The Mathematics of Will: Modeling Self-Determined Action

Author: Denis Avetisyan

A new mathematical framework proposes how agency can arise from physical systems without violating deterministic laws.

This review formalizes a ‘dual-laws’ model employing supervenient causation and self-referential feedback to address the philosophical problem of agent determinism.

Defining agency remains a fundamental challenge, particularly reconciling intentional action with the deterministic framework of physics. In ‘A Mathematical Formalization of Self-Determining Agency’, we address this paradox by formalizing a model wherein higher-level dynamics-governed by independent laws-can exert causal influence on lower-level physical processes without violating determinism. This is achieved through a novel concept of ‘supervenient causation’, enabling a dual-laws system where agent-level determination is not merely epiphenomenal. Could this framework offer a mathematically rigorous foundation for understanding self-determination and responsibility in both natural and artificial agents?
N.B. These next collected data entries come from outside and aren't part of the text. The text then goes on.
/-- R84, R85, R86, R88: every word is exactly one of: a legal spelling (its OP is assigned and no reserved bit is set),
RESERVED_BITS (its OP is assigned and a reserved bit is set), ILLEGAL_OP (its OP is in the unassigned ranges), WRONG_PORT
(its OP is 0x80); and the rows do not overlap. -/
def Obligations.AcceptanceOfEveryWord : Prop :=
  (∀ w : Word,
    ((∃ i, decodeWord w = .instr i) ↔
      ∃ p ∈ formatWidths, w.toNat / 2 ^ 24 = p.1 ∧ w.toNat % 2 ^ 24 < 2 ^ p.2) ∧
    (decodeWord w = .rejected .reservedBits w ↔
      ∃ p ∈ formatWidths, w.toNat / 2 ^ 24 = p.1 ∧ 2 ^ p.2 ≤ w.toNat % 2 ^ 24) ∧
    (decodeWord w = .rejected .illegalOp w ↔
      (0x0C ≤ w.toNat / 2 ^ 24 ∧ w.toNat / 2 ^ 24 ≤ 0x0F) ∨ (0x13 ≤ w.toNat / 2 ^ 24 ∧ w.toNat / 2 ^ 24 ≤ 0x1F) ∨
      (0x21 ≤ w.toNat / 2 ^ 24 ∧ w.toNat / 2 ^ 24 ≤ 0x7F) ∨ (0x81 ≤ w.toNat / 2 ^ 24)) ∧
    (decodeWord w = .rejected .wrongPort w ↔ w.toNat / 2 ^ 24 = 0x80)) ∧
  (∀ o o' : Opcode, o.code = o'.code → o = o') ∧ (∀ o : Opcode, o.mask &&& 0xFF000000#32 = 0xFF000000#32)

/-- R87: the only word that decodes to NOP is 0x00000000, and every other word with OP 0x00 is rejected with
RESERVED_BITS; and NOP changes no register and shows nothing (R217). -/
def Obligations.NopIsTheOnlyNoOperation : Prop :=
  (∀ w : Word, decodeWord w = .instr .nop ↔ w = 0#32) ∧
  (∀ w : Word, w.toNat < 2 ^ 24 → w ≠ 0#32 → decodeWord w = .rejected .reservedBits w) ∧
  ∀ s : State, exec .nop s = .next s

/-- R89, R90, R91: the examples of R90 assemble to their words, an operand that does not fit its field is refused while
one that fails a range check is encoded, and the pseudo-instructions expand in the order of R91. How blanks and commas
separate the text is the model's choice (log 16). -/
def Obligations.AssemblerExamples : Prop :=
  assemble "set_freq 440 ; A4" = some [Event.word 0x010001B8#32] ∧
  assemble "set_wave saw" = some [Event.word 0x02000002#32] ∧
  assemble "set_thresh 16384, sym" = some [Event.word 0x0800C000#32] ∧
  assemble "note_on fr" = some [Event.word 0x10000001#32] ∧
  assemble "rd ENV_AMP" = some [Event.word 0x20000007#32] ∧
  assemble "tick" = some [.tickPulse] ∧
  assemble "set_sustain 0x3E9" = some [Event.word 0x050003E9#32] ∧
  assemble "set_sustain 1024" = none ∧
  assemble "set_profile 10, 50, 700, 200" =
    some [Event.word 0x0300000A#32, Event.word 0x04000032#32, Event.word 0x050002BC#32, Event.word 0x060000C8#32] ∧
  assemble "set_pwm 1600, 800" = some [Event.word 0x0A000640#32, Event.word 0x0B000320#32] ∧
  assemble "play 440, saw" = some [Event.word 0x010001B8#32, Event.word 0x02000002#32, Event.word 0x10000001#32]

/-! ## What each command does -/

/-- R101: SET_FREQ writes FREQ_HZ and PHASE_INC in one step and nothing else (PHASE_ACC is kept), PHASE_INC being
`min(fdiv(V * 2^32, SR), 2^32 − 1)`; the frequency 0 is rejected with RANGE. -/
def Obligations.SetFreqResult : Prop :=
  ∀ (v : BitVec 24) (s : State),
    (encode (.setFreq v)).toNat = 0x01000000 + v.toNat ∧
    (v ≠ 0#24 → 1 ≤ s.config.sampleRate →
      ∃ p : BitVec 32, p.toNat = min (v.toNat * 2 ^ 32 / s.config.sampleRate) (2 ^ 32 - 1) ∧
        (s.config.sampleRate ≤ v.toNat → p = 0xFFFFFFFF#32) ∧
        (s.config.sampleRate = 20000 → v = 440#24 → p = 94489280#32) ∧
        exec (.setFreq v) s = .next { s with regs := { s.regs with freqHz := v, phaseInc := p } }) ∧
    exec (.setFreq 0#24) s = .next (rejectCommand .range 0x01000000#32 s)

/-- R102: SET_WAVE writes WAVE_SEL and nothing else; the selectors 5, 6 and 7 are rejected with RANGE. -/
def Obligations.SetWaveResult : Prop :=
  ∀ (v : BitVec 3) (s : State),
    (encode (.setWave v)).toNat = 0x02000000 + v.toNat ∧
    exec (.setWave v) s =
      if v = 5#3 ∨ v = 6#3 ∨ v = 7#3 then .next (rejectCommand .range (encode (.setWave v)) s)
      else .next { s with regs := { s.regs with waveSel := v } }

/-- R131, R132, R134: SET_ATTACK, SET_DECAY and SET_RELEASE write their profile register and nothing else, whatever the
value, 0 included. -/
def Obligations.ProfileTimeCommandsResult : Prop :=
  ∀ (v : BitVec 16) (s : State),
    (encode (.setAttack v)).toNat = 0x03000000 + v.toNat ∧ (encode (.setDecay v)).toNat = 0x04000000 + v.toNat ∧
    (encode (.setRelease v)).toNat = 0x06000000 + v.toNat ∧
    exec (.setAttack v) s = .next { s with regs := { s.regs with attackMs := v } } ∧
    exec (.setDecay v) s = .next { s with regs := { s.regs with decayMs := v } } ∧
    exec (.setRelease v) s = .next { s with regs := { s.regs with releaseMs := v } }
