theorem norm_exp_sub_rotation_le : ‖Complex.exp (.I * (Real.pi / 128 : ℝ)) - rotation‖ ≤ 2 / 10 ^ 9 := by
  have hangle := (norm_exp_sub_exp_le (Real.pi / 128) indexAngle).trans abs_pi_sub_indexAngle_le
  have hseries := norm_sub_le_norm_sub_add_norm_sub (Complex.exp (.I * indexAngle)) indexSeries rotation
  calc ‖Complex.exp (.I * (Real.pi / 128 : ℝ)) - rotation‖
      ≤ ‖Complex.exp (.I * (Real.pi / 128 : ℝ)) - Complex.exp (.I * indexAngle)‖ +
          ‖Complex.exp (.I * indexAngle) - rotation‖ := norm_sub_le_norm_sub_add_norm_sub _ _ _
    _ ≤ 2 / 10 ^ 9 := by linarith [norm_exp_sub_indexSeries_le, norm_indexSeries_sub_rotation_le]

/-- In the unit disc the distance of two powers grows by the distance of the bases with each factor. -/
theorem norm_pow_sub_pow_le {z w : ℂ} {δ : ℝ} (hz : ‖z‖ ≤ 1) (hw : ‖w‖ ≤ 1) (h : ‖z - w‖ ≤ δ) (n : Nat) :
    ‖z ^ n - w ^ n‖ ≤ n * δ := by
  induction n with
  | zero => simp
  | succ n ih =>
    have hsplit : z ^ (n + 1) - w ^ (n + 1) = z * (z ^ n - w ^ n) + (z - w) * w ^ n := by ring
    calc ‖z ^ (n + 1) - w ^ (n + 1)‖ ≤ ‖z‖ * ‖z ^ n - w ^ n‖ + ‖z - w‖ * ‖w‖ ^ n := by
          rw [hsplit]
          exact (norm_add_le _ _).trans_eq (by rw [norm_mul, norm_mul, norm_pow])
      _ ≤ 1 * (n * δ) + δ * 1 := by
          gcongr
          · exact (norm_nonneg _).trans h
          · exact pow_le_one₀ (norm_nonneg w) hw
      _ = (n + 1 : Nat) * δ := by
          push_cast
          ring

/-! ### The table against the sine -/

/-- R108, R109: the first quarter wave of the table against the powers of `rotation`, in integers. -/
theorem sineRom_near_rotor : ∀ n < 65,
    1000 * |sineRom (BitVec.ofNat 8 n) * 10 ^ (9 * n) - 32767 * (rotor n).2| ≤ 495 * 10 ^ (9 * n) := by
  decide +kernel

/-- R108: how far an entry of the table is from the sine it stands for. -/
noncomputable def romError (i : Nat) : ℝ :=
  |(sineRom (BitVec.ofNat 8 i) : ℝ) - 32767 * Real.sin (2 * Real.pi * i / 256)|

/-- The error of taking the power of `rotation` for the sine. -/
theorem abs_sin_sub_rotation_le (i : Nat) :
    |Real.sin (2 * Real.pi * i / 256) - (rotation ^ i).im| ≤ i * (2 / 10 ^ 9) := by
  have hsin : Real.sin (2 * Real.pi * i / 256) = (Complex.exp (.I * (Real.pi / 128 : ℝ)) ^ i).im := by
    rw [← Complex.exp_nat_mul, ← Complex.exp_ofReal_mul_I_im]
    congr 2
    push_cast
    ring
  rw [hsin, ← Complex.sub_im]
  exact (Complex.abs_im_le_norm _).trans
    (norm_pow_sub_pow_le (Complex.norm_exp_I_mul_ofReal _).le rotation_norm_le norm_exp_sub_rotation_le i)

/-- The comparison in integers, divided by the scale of `rotor`. -/
theorem abs_sineRom_sub_rotation_le {i : Nat} (h : i ≤ 64) :
    |(sineRom (BitVec.ofNat 8 i) : ℝ) - 32767 * (rotation ^ i).im| ≤ 495 / 1000 := by
  have hscale : (0 : ℝ) < 10 ^ (9 * i) := by positivity
  have him : ((rotor i).2 : ℝ) = 10 ^ (9 * i) * (rotation ^ i).im := by
    rw [← smul_eq_mul, ← Complex.smul_im, ← rotor_eq]
  have hrom : 1000 * |(sineRom (BitVec.ofNat 8 i) * 10 ^ (9 * i) - 32767 * (rotor i).2 : ℝ)| ≤
      495 * 10 ^ (9 * i) := by
    exact_mod_cast sineRom_near_rotor i (by omega)
  have hfactor : (sineRom (BitVec.ofNat 8 i) * 10 ^ (9 * i) - 32767 * (rotor i).2 : ℝ) =
      10 ^ (9 * i) * (sineRom (BitVec.ofNat 8 i) - 32767 * (rotation ^ i).im) := by
    rw [him]
    ring
  rw [hfactor, abs_mul, abs_of_pos hscale] at hrom
  nlinarith

/-- R108: the first quarter wave. -/
theorem romError_lt_of_le {i : Nat} (h : i ≤ 64) : romError i < 1 / 2 - 1 / 10 ^ 6 := by
  have hrom := abs_sineRom_sub_rotation_le h
  have hsin := abs_sin_sub_rotation_le i
  have hi : (i : ℝ) ≤ 64 := by exact_mod_cast h
  rw [romError]
  rw [abs_le] at hrom hsin
  rw [abs_lt]
  constructor <;> linarith

/-- R109: table and sine have the same mirror image. -/
theorem romError_mirror {i : Nat} (h₁ : 1 ≤ i) (h₂ : i ≤ 127) : romError (128 - i) = romError i := by
  have hsin : Real.sin (2 * Real.pi * (128 - i : Nat) / 256) = Real.sin (2 * Real.pi * i / 256) := by
    rw [← Real.sin_pi_sub, Nat.cast_sub (by omega)]
    congr 1
    push_cast
    ring
  rw [romError, romError, ← sineRom_mirror h₁ h₂, hsin]

/-- R109: table and sine change their signs after half a period. -/
theorem romError_add_half {i : Nat} (h : i ≤ 127) : romError (i + 128) = romError i := by
  have hsin : Real.sin (2 * Real.pi * (i + 128 : Nat) / 256) = -Real.sin (2 * Real.pi * i / 256) := by
    rw [← Real.sin_add_pi]
    congr 1
    push_cast
    ring
  rw [romError, romError, sineRom_add_half h, hsin, ← abs_neg]
  congr 1
  push_cast
  ring

theorem romError_lt_of_half {i : Nat} (h : i ≤ 127) : romError i < 1 / 2 - 1 / 10 ^ 6 := by
  obtain hquarter | hquarter := le_or_gt i 64
  · exact romError_lt_of_le hquarter
  · rw [← romError_mirror (by omega) h]
    exact romError_lt_of_le (by omega)

end Sys2Proof.Machine

open Sys2Proof Sys2Proof.Machine

/-- Settles O58: the first quarter wave by the rational rotation, the second by the mirror image, the second half by the
change of sign. -/
theorem sineRomIsRoundedSine : Obligations.SineRomIsRoundedSine := by
  intro i hi
  obtain hhalf | hhalf := le_or_gt i 127
  · exact romError_lt_of_half hhalf
  · obtain ⟨j, rfl⟩ : ∃ j, i = j + 128 := ⟨i - 128, by omega⟩
    exact (romError_add_half (by omega)).trans_lt (romError_lt_of_half (by omega))
end

section
/-! PROOFS, family 41_envelope: the profile commands, the note events and the envelope under TICK (R130 to R145). All
that a TICK can do to the envelope is said once, by `execTick_envTicked`; the laws of R145 are read off its cases. -/

namespace Sys2Proof.Machine

open Sys2Proof

/-! ### Durations in ticks (R130) -/

theorem msToTicks_lt {sr ms : Nat} (hsr : sr ≤ 2 ^ 24 - 1) (hms : ms ≤ 65535) : msToTicks sr ms < 2 ^ 32 := by
  have hmul : ms * sr ≤ 65535 * (2 ^ 24 - 1) := Nat.mul_le_mul hms hsr
  unfold msToTicks
  omega

/-- R130, R135: at a legal SR no duration of a profile register loses bits when it is latched. -/
theorem latchTicks_toNat {c : Config} (hc : c.Wf) (ms : BitVec 16) :
    (latchTicks c ms).toNat = msToTicks c.sampleRate ms.toNat :=
  Nat.mod_eq_of_lt (msToTicks_lt hc.2 (Nat.le_of_lt_succ ms.isLt))

/-! ### What TICK does to the envelope (R137 to R142) -/

/-- R137: the counter is at its limit at the latest. -/
theorem toNat_le_elapsedNext (e : BitVec 32) : e.toNat ≤ elapsedNext e := by
  unfold elapsedNext
  omega

/-- R137: the counter register holds the advanced counter. -/
theorem toNat_ofNat_elapsedNext (e : BitVec 32) : (BitVec.ofNat 32 (elapsedNext e)).toNat = elapsedNext e :=
  Nat.mod_eq_of_lt (by unfold elapsedNext; omega)

/-- R10: a permille value fits ENV_AMP. -/
theorem toNat_ofInt_permille {v : Int} {n : Nat} (hv : v = n) (hn : n ≤ 1000) : (BitVec.ofInt 10 v).toNat = n := by
  rw [hv, BitVec.ofInt_natCast, BitVec.toNat_ofNat]
  exact Nat.mod_eq_of_lt (by omega)

/-- R139 to R142: before its end a ramp has not gone further than its whole way. -/
theorem ramp_le {e n : Nat} (a : Nat) (h : e < n) : a * e / n ≤ a :=
  Nat.div_le_of_le_mul (by rw [mul_comm n]; exact Nat.mul_le_mul_left a h.le)

/-- R145 (b): a ramp does not turn back. -/
theorem ramp_mono {e e' : Nat} (a n : Nat) (h : e ≤ e') : a * e / n ≤ a * e' / n :=
  Nat.div_le_div_right (Nat.mul_le_mul_left a h)

/-- The three registers that `EnvProcess` writes, in numbers. -/
structure Regs.InEnv (r : Regs) (state : BitVec 3) (amp elapsed : Nat) : Prop where
  state : r.envState = state
  amp : r.envAmp.toNat = amp
  elapsed : r.envElapsed.toNat = elapsed

theorem Regs.InEnv.amp_eq {r : Regs} {st : BitVec 3} {a : BitVec 10} {e : Nat} (h : r.InEnv st a.toNat e) :
    r.envAmp = a :=
  BitVec.eq_of_toNat_eq h.amp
The Limits of Conventional Causation

Conventional causal models frequently encounter limitations when applied to systems exhibiting top-down causation, where emergent properties at higher levels of organization exert demonstrable influence on components at lower levels. These models typically prioritize a bottom-up approach, tracing effects from initial conditions to outcomes, and struggle to adequately represent scenarios where overarching constraints or intentional states shape fundamental processes. For instance, the cognitive state of an organism – a high-level phenomenon – can directly alter neural firing patterns – a lower-level process – demonstrating that causation isn’t always a linear progression from base elements. This disconnect proves particularly problematic in fields like biology, where organismal goals impact gene expression, and in social sciences, where cultural norms shape individual behavior, highlighting the need for causal frameworks that accommodate influences originating from system-wide properties rather than solely from constituent parts.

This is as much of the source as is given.